Source material START
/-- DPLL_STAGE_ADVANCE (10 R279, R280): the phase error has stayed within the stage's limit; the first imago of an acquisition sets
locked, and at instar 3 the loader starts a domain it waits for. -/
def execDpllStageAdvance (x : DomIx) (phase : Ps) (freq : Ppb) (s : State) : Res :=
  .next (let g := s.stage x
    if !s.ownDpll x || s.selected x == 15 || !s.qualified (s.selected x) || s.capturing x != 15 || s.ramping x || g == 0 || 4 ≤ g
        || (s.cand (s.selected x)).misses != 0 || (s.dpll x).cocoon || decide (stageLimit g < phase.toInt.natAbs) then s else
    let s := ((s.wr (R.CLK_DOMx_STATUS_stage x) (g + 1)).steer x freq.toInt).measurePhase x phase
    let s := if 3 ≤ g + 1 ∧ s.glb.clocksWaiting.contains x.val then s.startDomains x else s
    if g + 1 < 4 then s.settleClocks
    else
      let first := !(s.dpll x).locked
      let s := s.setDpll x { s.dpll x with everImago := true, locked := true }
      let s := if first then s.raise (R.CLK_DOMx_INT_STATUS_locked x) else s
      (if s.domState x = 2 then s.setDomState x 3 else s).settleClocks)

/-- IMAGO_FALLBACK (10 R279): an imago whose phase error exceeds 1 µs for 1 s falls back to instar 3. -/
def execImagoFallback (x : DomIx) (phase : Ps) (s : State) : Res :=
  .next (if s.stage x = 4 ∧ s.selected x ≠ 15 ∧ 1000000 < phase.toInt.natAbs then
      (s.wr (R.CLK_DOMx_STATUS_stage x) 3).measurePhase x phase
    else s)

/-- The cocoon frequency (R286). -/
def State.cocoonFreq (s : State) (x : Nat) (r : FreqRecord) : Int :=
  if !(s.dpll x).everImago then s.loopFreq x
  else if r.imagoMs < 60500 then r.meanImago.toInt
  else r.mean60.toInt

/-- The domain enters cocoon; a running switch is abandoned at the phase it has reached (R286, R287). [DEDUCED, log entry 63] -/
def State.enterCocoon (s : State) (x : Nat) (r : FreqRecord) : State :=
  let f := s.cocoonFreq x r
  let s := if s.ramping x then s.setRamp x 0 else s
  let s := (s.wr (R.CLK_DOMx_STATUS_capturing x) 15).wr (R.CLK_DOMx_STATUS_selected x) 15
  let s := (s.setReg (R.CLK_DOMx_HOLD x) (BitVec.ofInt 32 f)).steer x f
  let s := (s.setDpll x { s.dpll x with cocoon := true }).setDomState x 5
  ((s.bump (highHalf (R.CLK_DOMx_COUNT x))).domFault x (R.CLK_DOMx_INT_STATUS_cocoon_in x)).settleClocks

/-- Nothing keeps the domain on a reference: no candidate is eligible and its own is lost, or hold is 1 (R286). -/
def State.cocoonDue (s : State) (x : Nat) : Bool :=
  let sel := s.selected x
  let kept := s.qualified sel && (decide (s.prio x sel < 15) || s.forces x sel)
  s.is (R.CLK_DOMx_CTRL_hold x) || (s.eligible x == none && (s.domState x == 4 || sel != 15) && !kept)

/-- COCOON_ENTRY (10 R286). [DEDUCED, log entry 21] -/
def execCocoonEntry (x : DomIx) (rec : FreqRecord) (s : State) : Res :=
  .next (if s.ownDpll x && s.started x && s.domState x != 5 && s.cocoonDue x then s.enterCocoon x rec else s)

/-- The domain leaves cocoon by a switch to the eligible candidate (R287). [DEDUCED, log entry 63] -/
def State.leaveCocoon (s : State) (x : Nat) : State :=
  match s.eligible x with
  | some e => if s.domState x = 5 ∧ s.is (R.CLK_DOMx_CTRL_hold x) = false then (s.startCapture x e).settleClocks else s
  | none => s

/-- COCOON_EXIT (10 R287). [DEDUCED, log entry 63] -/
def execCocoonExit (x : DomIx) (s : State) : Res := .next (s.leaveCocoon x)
Source material END
■ Exercise directions:
One line above contains "(10 R287). [DEDUCED, log entry 63] -/". Output that line and each one after it, word for word, and nothing else.

■ Result for this task:
/-- COCOON_EXIT (10 R287). [DEDUCED, log entry 63] -/
def execCocoonExit (x : DomIx) (s : State) : Res := .next (s.leaveCocoon x)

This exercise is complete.